The redactor's audit log writes (review_id, redaction_report, redactor_version) to a separate Iceberg table pii_redaction_audit. Quarterly audit reads a 1% sample and re-runs the redactor at the latest version; any review with new spans found is flagged and re-redacted across the corpus.

2. Aspect Schema as Versioned Artifact

The 18 aspects are not a constant — they are a product artifact per the aspect-emergence drift counterpart. The taxonomy lives in S3 and is signed off cross-functionally:

# s3://manga-ml-taxonomy-apne1/absa/v3/aspect_taxonomy.yaml
taxonomy:
  version: 3
  effective_from: 2025-10-01
  signed_off_by: ["content-ops-lead", "ml-eng-lead", "product-pm"]
  aspects:
    - id: art_style
      label_en: "Art / illustration style"
      label_jp: "作画"
      synonyms_en: ["illustration", "drawing", "artwork", "panels"]
      synonyms_jp: ["イラスト", "絵", "画風"]
      example_phrases_en: ["the art is gorgeous", "panels are clean", "linework is detailed"]
      example_phrases_jp: ["絵が綺麗", "作画が安定している"]
      effective_from: 2024-01-01
      stable: true
    - id: story_pacing
      label_en: "Story pacing"
      label_jp: "ストーリー展開"
      synonyms_en: ["pacing", "plot speed", "story flow"]
      synonyms_jp: ["ストーリー", "展開", "テンポ"]
      effective_from: 2024-01-01
      stable: true
    - id: translation_quality
      label_en: "Translation quality"
      label_jp: "翻訳品質"
      synonyms_en: ["translation", "TL", "localization"]
      synonyms_jp: ["翻訳", "ローカライズ"]
      effective_from: 2024-01-01
      stable: true
    # ... 15 more stable aspects ...
  candidate_aspects:    # Discovery-loop output, not yet promoted
    - id: ai_art_authenticity
      candidate_since: 2026-Q1
      promoted_in_version: null   # under review for v4
      sample_phrases_en: ["AI-generated colorist", "looks AI-touched", "filters look AI"]
      sample_phrases_jp: ["AI仕上げっぽい", "AIっぽい彩色"]
    - id: vertical_scroll_ux
      candidate_since: 2025-Q4
      promoted_in_version: null

Labels and predictions are schema-versioned: every absa_labels record is keyed on (review_id, aspect_version), and every prediction is written to aspects.v3.<aspect_id> (versioned sub-field) in OpenSearch. When v3 → v4 happens, OpenSearch keeps both aspects.v3.* and aspects.v4.* populated until the backfill completes. The MCP reads aspects.v3.* until the read-flag flips.

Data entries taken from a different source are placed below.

/-- The dop map, DM form (R128). -/
def dmMap (op : Nat) (f : DMForm) : Option Decoded :=
  match op with
  | 0xA0 => some (.early (.ldDm f))
  | 0xA1 => some (.early (.stDm f))
  | 0xA2 => some (.early (.ldfDm f))
  | 0xA3 => some (.early (.ldsDm f))
  | 0xA4 => some (.early (.stsDm f))
  | 0xA5 => some (.early (.stmDm f))
  | 0xA6 => some (.early (.ldwDm f))
  | 0xA7 => some (.early (.stwDm f))
  | 0xA8 => some (.early (.ldgDm f))
  | 0xA9 => some (.early (.pmaxDm f))
  | 0xAA => some (.early (.agatDm f))
  | 0xAB => some (.early (.asctDm f))
  | 0xAC => some (.early (.kldDm f))
  | 0xB0 => some (.early (.atomAdd f))
  | 0xB1 => some (.early (.atomMin f))
  | 0xB2 => some (.early (.atomMax f))
  | 0xB3 => some (.early (.atomAnd f))
  | 0xB4 => some (.early (.atomOr f))
  | 0xB5 => some (.early (.atomXor f))
  | 0xB6 => some (.early (.atomXchg f))
  | 0xB7 => some (.early (.atomCas f))
  | 0xB8 => some (.early (.atomFadd f))
  | 0xBC => some (.early (.atomqBinc f))
  | 0xBD => some (.early (.atomqWinc f))
  | 0xBE => some (.early (.atomqCdec f))
  | 0xBF => some (.early (.atomqLadd f))
  | 0xC0 => some (.early (.atomsAdd f))
  | 0xC1 => some (.early (.atomsMin f))
  | 0xC2 => some (.early (.atomsMax f))
  | 0xC3 => some (.early (.atomsAnd f))
  | 0xC4 => some (.early (.atomsOr f))
  | 0xC5 => some (.early (.atomsXor f))
  | 0xC6 => some (.early (.atomsXchg f))
  | 0xC7 => some (.early (.atomsCas f))
  | 0xC8 => some (.early (.atomsFadd f))
  | 0xD0 => some (.early (.redAdd f))
  | 0xD1 => some (.early (.redMin f))
  | 0xD2 => some (.early (.redMax f))
  | 0xD3 => some (.early (.redAnd f))
  | 0xD4 => some (.early (.redOr f))
  | 0xD5 => some (.early (.redXor f))
  | 0xD8 => some (.early (.redFadd f))
  | _ => none

/-- The instruction that an opcode names. -/
def Raw.decoded : Raw → Option Decoded
  | .h op f => hopMap op.toNat f
  | .w op f => wopMap op.toNat f
  | .wimm op f => wimmMap op.toNat f
  | .wi op f => wiMap op.toNat f
  | .d op f => dMap op.toNat f
  | .dp op f => dpMap op.toNat f
  | .di op f => diMap op.toNat f
  | .dm op f => dmMap op.toNat f

/-- The cue field; an H instruction has none and its low bit pair never reads 11 (R109). -/
def Raw.cue : Raw → BitVec 2
  | .h _ _ => 0
  | .w _ f => f.cue
  | .wimm _ f => f.cue
  | .wi _ f => f.cue
  | .d _ f => f.cue
  | .dp _ f => f.cue
  | .di _ f => f.cue
  | .dm _ f => f.cue

/-- The conditions 2 to 8 of R107 in their order, for a warp or, where `slice`, for the access slice (R122, R232). -/
def decodeRaw (slice : Bool) (r : Raw) : Except Cause Decoded :=
  if r.cue = 3 then .error .cue else
  match r.decoded with
  | none => .error .opcode
  | some i =>
    if !i.allowed slice then .error .opcode else
    match i.check slice with
    | none => .ok i
    | some c => .error c

/-- The instruction at the head of a byte list and its length in bytes (R105, R107). Bytes that are missing are a fetch
that failed. -/
def decode (slice : Bool) (bytes : List Byte) : Except Cause (Decoded × Nat) :=
  match bytes with
  | [] => .error .fetch
  | b :: _ =>
    let len := lengthOf b
    if bytes.length < len then .error .fetch else
    match decodeRaw slice (split len (ofBytes (bytes.take len))) with
    | .ok i => .ok (i, len)
    | .error c => .error c

/-- The opcode and form of an instruction (R111, R115, R128); none for a step that is no instruction. CVT and CVTS have
an opcode only for the destination types of R128. -/
def Instr.raw : Instr → Option Raw
  | .movH f => some (.h 0x0 f)
  | .iaddH f => some (.h 0x1 f)
  | .isubH f => some (.h 0x2 f)
  | .imulH f => some (.h 0x3 f)
  | .andH f => some (.h 0x4 f)
  | .orH f => some (.h 0x5 f)
  | .xorH f => some (.h 0x6 f)
  | .shlH f => some (.h 0x7 f)
  | .shrH f => some (.h 0x8 f)
  | .sarH f => some (.h 0x9 f)
  | .iminH f => some (.h 0xA f)
  | .imaxH f => some (.h 0xB f)
  | .faddH f => some (.h 0xC f)
  | .fmulH f => some (.h 0xD f)
  | .fmaxH f => some (.h 0xE f)
  | .ffmaH f => some (.h 0xF f)
  | .movW f => some (.w 0x00 f)
  | .iaddW f => some (.w 0x01 f)
  | .isubW f => some (.w 0x02 f)
  | .imulW f => some (.w 0x03 f)
  | .imulhW f => some (.w 0x04 f)
  | .iminW f => some (.w 0x05 f)
  | .imaxW f => some (.w 0x06 f)
  | .andW f => some (.w 0x07 f)
  | .orW f => some (.w 0x08 f)
  | .xorW f => some (.w 0x09 f)
  | .andnW f => some (.w 0x0A f)
  | .notW f => some (.w 0x0B f)
  | .shlW f => some (.w 0x0C f)
  | .shrW f => some (.w 0x0D f)
  | .sarW f => some (.w 0x0E f)
  | .rotW f => some (.w 0x0F f)
  | .popcW f => some (.w 0x10 f)
  | .clzW f => some (.w 0x11 f)
  | .ctzW f => some (.w 0x12 f)
  | .brevW f => some (.w 0x13 f)
  | .inegW f => some (.w 0x14 f)
  | .iabsW f => some (.w 0x15 f)
  | .faddW f => some (.w 0x20 f)
  | .fsubW f => some (.w 0x21 f)
  | .fmulW f => some (.w 0x22 f)
  | .fminW f => some (.w 0x23 f)
  | .fmaxW f => some (.w 0x24 f)
  | .frcpW f => some (.w 0x25 f)
  | .frsqW f => some (.w 0x26 f)
  | .fsqrtW f => some (.w 0x27 f)
  | .fexp2W f => some (.w 0x28 f)
  | .flog2W f => some (.w 0x29 f)
  | .fsinW f => some (.w 0x2A f)
  | .fcosW f => some (.w 0x2B f)
  | .ftanhW f => some (.w 0x2C f)
  | .hpaddW f => some (.w 0x2D f)
  | .hpmulW f => some (.w 0x2E f)
  | .hpmaxW f => some (.w 0x2F f)
  | .checkW f => some (.w 0x50 f)
  | .nopW f => some (.w 0x51 f)
  | .exitW f => some (.w 0x52 f)
  | .holdW f => some (.w 0x53 f)
  | .yieldW f => some (.w 0x54 f)
  | .retW f => some (.w 0x55 f)
  | .iaddWimm f => some (.wimm 0x30 f)
  | .imulWimm f => some (.wimm 0x31 f)
  | .andWimm f => some (.wimm 0x32 f)
  | .orWimm f => some (.wimm 0x33 f)
  | .xorWimm f => some (.wimm 0x34 f)
  | .shlWimm f => some (.wimm 0x35 f)
  | .shrWimm f => some (.wimm 0x36 f)
  | .sarWimm f => some (.wimm 0x37 f)
  | .rotWimm f => some (.wimm 0x38 f)
  | .iminWimm f => some (.wimm 0x39 f)
  | .imaxWimm f => some (.wimm 0x3A f)
  | .moviWi f => some (.wi 0x40 f)
  | .iaddWi f => some (.wi 0x41 f)
  | .imulWi f => some (.wi 0x42 f)
  | .andWi f => some (.wi 0x43 f)
  | .orWi f => some (.wi 0x44 f)
  | .xorWi f => some (.wi 0x45 f)
  | .iminWi f => some (.wi 0x46 f)
  | .imaxWi f => some (.wi 0x47 f)
  | .braWi f => some (.wi 0x48 f)
  | .movD f => some (.d 0x00 f)
  | .iaddD f => some (.d 0x01 f)
  | .iaddxD f => some (.d 0x02 f)
  | .isubD f => some (.d 0x03 f)
  | .imulD f => some (.d 0x04 f)
  | .imulhD f => some (.d 0x05 f)
  | .imadD f => some (.d 0x06 f)
  | .iabsD f => some (.d 0x07 f)
  | .inegD f => some (.d 0x08 f)
  | .iminD f => some (.d 0x09 f)
  | .imaxD f => some (.d 0x0A f)
  | .icmpD f => some (.d 0x0B f)
  | .selD f => some (.d 0x0C f)
  | .andD f => some (.d 0x0D f)
  | .orD f => some (.d 0x0E f)
  | .xorD f => some (.d 0x0F f)
  | .notD f => some (.d 0x10 f)
  | .andnD f => some (.d 0x11 f)
  | .tbl3D f => some (.d 0x12 f)
  | .shlD f => some (.d 0x13 f)
  | .shrD f => some (.d 0x14 f)
  | .sarD f => some (.d 0x15 f)
  | .rotD f => some (.d 0x16 f)
  | .funnelD f => some (.d 0x17 f)
  | .bfxD f => some (.d 0x18 f)
  | .bfiD f => some (.d 0x19 f)
  | .popcD f => some (.d 0x1A f)
  | .clzD f => some (.d 0x1B f)
  | .ctzD f => some (.d 0x1C f)
  | .brevD f => some (.d 0x1D f)
  | .leaD f => some (.d 0x1E f)
  | .dp4D f => some (.d 0x1F f)
  | .dp8D f => some (.d 0x20 f)
  | .faddD f => some (.d 0x21 f)
  | .fsubD f => some (.d 0x22 f)
  | .fmulD f => some (.d 0x23 f)
  | .ffmaD f => some (.d 0x24 f)
  | .fminD f => some (.d 0x25 f)
  | .fmaxD f => some (.d 0x26 f)
  | .fcmpD f => some (.d 0x27 f)
  | .fclassD f => some (.d 0x28 f)
  | .frcpD f => some (.d 0x29 f)
  | .frsqD f => some (.d 0x2A f)
  | .fsqrtD f => some (.d 0x2B f)
  | .fexp2D f => some (.d 0x2C f)
  | .flog2D f => some (.d 0x2D f)
  | .fsinD f => some (.d 0x2E f)
  | .fcosD f => some (.d 0x2F f)
  | .ftanhD f => some (.d 0x30 f)
  | .fscaleD f => some (.d 0x31 f)
  | .frndD f => some (.d 0x32 f)
  | .fdivfixD f => some (.d 0x33 f)
  | .daddD f => some (.d 0x34 f)
  | .dmulD f => some (.d 0x35 f)
  | .dfmaD f => some (.d 0x36 f)
  | .dcmpD f => some (.d 0x37 f)
  | .hpaddD f => some (.d 0x38 f)
  | .hpmulD f => some (.d 0x39 f)
  | .hpfmaD f => some (.d 0x3A f)
  | .hpmaxD f => some (.d 0x3B f)
  | .packD f => some (.d 0x3C f)
  | .unpackD f => some (.d 0x3D f)
  | .shflD f => some (.d 0x60 f)
  | .ballotD f => some (.d 0x61 f)
  | .agreeD f => some (.d 0x62 f)
  | .vpfxD f => some (.d 0x63 f)
  | .vredD f => some (.d 0x64 f)
  | .matchD f => some (.d 0x65 f)
  | .xsectD f => some (.d 0x66 f)
  | .conflD f => some (.d 0x67 f)
  | .ptblD f => some (.d 0x68 f)
  | .pmovD f => some (.d 0x69 f)
  | .checkD f => some (.d 0x6A f)
  | .ispoiD f => some (.d 0x6B f)
  | .pclrD f => some (.d 0x6C f)
  | .brxD f => some (.d 0x81 f)
  | .callxD f => some (.d 0x83 f)
  | .retD f => some (.d 0x84 f)
  | .exitD f => some (.d 0x85 f)
  | .nopD f => some (.d 0x86 f)
  | .holdD f => some (.d 0x87 f)
  | .yieldD f => some (.d 0x88 f)
  | .regionD f => some (.d 0x89 f)
  | .spawnD f => some (.d 0x8A f)
  | .migrD f => some (.d 0x8B f)
  | .homeD f => some (.d 0x8C f)
  | .racqD f => some (.d 0x8D f)
  | .rrelD f => some (.d 0x8E f)
  | .statD f => some (.d 0x8F f)
  | .tapeD f => some (.d 0x93 f)
  | .fbeginD f => some (.d 0x96 f)
  | .fcommitD f => some (.d 0x97 f)
  | .fabortD f => some (.d 0x98 f)
  | .launchD f => some (.d 0x99 f)
  | .trigD f => some (.d 0x9A f)
  | .cpyD f => some (.d 0xE0 f)
  | .cpytD f => some (.d 0xE1 f)
  | .opkD f => some (.d 0xE2 f)
  | .mwaitD f => some (.d 0xE3 f)
  | .waitaD f => some (.d 0xE4 f)
  | .waitcD f => some (.d 0xE5 f)
  | .fenceD f => some (.d 0xE6 f)
  | .barD f => some (.d 0xE7 f)
  | .ebarD f => some (.d 0xE8 f)
  | .astrD f => some (.d 0xE9 f)
  | .mmaD f => some (.d 0xF0 f)
  | .mmabD f => some (.d 0xF1 f)
  | .mzeroD f => some (.d 0xF2 f)
  | .maccD f => some (.d 0xF3 f)
  | .selcD f => some (.d 0xF4 f)
  | .movDp f => some (.dp 0x70 f)
  | .iaddDp f => some (.dp 0x71 f)
  | .isubDp f => some (.dp 0x72 f)
  | .imulDp f => some (.dp 0x73 f)
  | .iminDp f => some (.dp 0x74 f)
  | .imaxDp f => some (.dp 0x75 f)
  | .andDp f => some (.dp 0x76 f)
  | .orDp f => some (.dp 0x77 f)
  | .xorDp f => some (.dp 0x78 f)
  | .shlDp f => some (.dp 0x79 f)
  | .shrDp f => some (.dp 0x7A f)
  | .faddDp f => some (.dp 0x7B f)
  | .fsubDp f => some (.dp 0x7C f)
  | .fmulDp f => some (.dp 0x7D f)
  | .fminDp f => some (.dp 0x7E f)
  | .fmaxDp f => some (.dp 0x7F f)
  | .braDi f => some (.di 0x80 f)
  | .callDi f => some (.di 0x82 f)
  | .moviDi f => some (.di 0x90 f)
  | .kmovDi f => some (.di 0x91 f)
  | .kaddDi f => some (.di 0x92 f)
  | .trapDi f => some (.di 0x94 f)
  | .brkDi f => some (.di 0x95 f)
  | .ldDm f => some (.dm 0xA0 f)
  | .stDm f => some (.dm 0xA1 f)
  | .ldfDm f => some (.dm 0xA2 f)
  | .ldsDm f => some (.dm 0xA3 f)
  | .stsDm f => some (.dm 0xA4 f)
  | .stmDm f => some (.dm 0xA5 f)
  | .ldwDm f => some (.dm 0xA6 f)
  | .stwDm f => some (.dm 0xA7 f)
  | .ldgDm f => some (.dm 0xA8 f)
  | .pmaxDm f => some (.dm 0xA9 f)
  | .agatDm f => some (.dm 0xAA f)
  | .asctDm f => some (.dm 0xAB f)
  | .kldDm f => some (.dm 0xAC f)
  | .atomAdd f => some (.dm 0xB0 f)
  | .atomMin f => some (.dm 0xB1 f)
  | .atomMax f => some (.dm 0xB2 f)
  | .atomAnd f => some (.dm 0xB3 f)
  | .atomOr f => some (.dm 0xB4 f)
  | .atomXor f => some (.dm 0xB5 f)
  | .atomXchg f => some (.dm 0xB6 f)
  | .atomCas f => some (.dm 0xB7 f)
  | .atomFadd f => some (.dm 0xB8 f)
  | .atomqBinc f => some (.dm 0xBC f)
  | .atomqWinc f => some (.dm 0xBD f)
  | .atomqCdec f => some (.dm 0xBE f)
  | .atomqLadd f => some (.dm 0xBF f)
  | .atomsAdd f => some (.dm 0xC0 f)
  | .atomsMin f => some (.dm 0xC1 f)
  | .atomsMax f => some (.dm 0xC2 f)
  | .atomsAnd f => some (.dm 0xC3 f)
  | .atomsOr f => some (.dm 0xC4 f)
  | .atomsXor f => some (.dm 0xC5 f)
  | .atomsXchg f => some (.dm 0xC6 f)
  | .atomsCas f => some (.dm 0xC7 f)
  | .atomsFadd f => some (.dm 0xC8 f)
  | .redAdd f => some (.dm 0xD0 f)
  | .redMin f => some (.dm 0xD1 f)
  | .redMax f => some (.dm 0xD2 f)
  | .redAnd f => some (.dm 0xD3 f)
  | .redOr f => some (.dm 0xD4 f)
  | .redXor f => some (.dm 0xD5 f)
  | .redFadd f => some (.dm 0xD8 f)
  | .cvtD dt f => some (.d (0x40 + dt.zeroExtend 8) f)
  | .cvtsD dt f => some (.d (0x50 + dt.zeroExtend 8) f)
  | _ => none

The bilingual aspect-name canonicalisation happens via the label_jp/synonyms_jp mapping. JP reviews mentioning 作画 map to the same internal aspect_id art_style; the sentiment polarity is computed in the JP context but the aspect is named consistently across languages for downstream aggregation.

3. Multi-Task Training Code

Training runs on g5.12xlarge × 1 node (4 × A10G GPUs, DDP) for ~6 hours on spot, ~$45/run. The training script is train.py:

# train.py
import os
import json
import torch
import torch.nn as nn
from torch.utils.data import Dataset, DataLoader
from transformers import (
    AutoModel,
    AutoTokenizer,
    get_linear_schedule_with_warmup,
)
from sklearn.metrics import f1_score
import yaml


class AspectTaxonomy:
    """Parses aspect_taxonomy.yaml and provides ordering + canonical IDs."""

    def __init__(self, taxonomy_path: str):
        with open(taxonomy_path) as f:
            tax = yaml.safe_load(f)["taxonomy"]
        self.version = tax["version"]
        self.aspects = [a for a in tax["aspects"] if a.get("stable", False)]
        self.aspect_ids = [a["id"] for a in self.aspects]
        self.id_to_idx = {aid: i for i, aid in enumerate(self.aspect_ids)}
        self.num_aspects = len(self.aspect_ids)


class MultiTaskDeBERTa(nn.Module):
    """Shared DeBERTa-v3 encoder + sentiment head + per-aspect polarity head.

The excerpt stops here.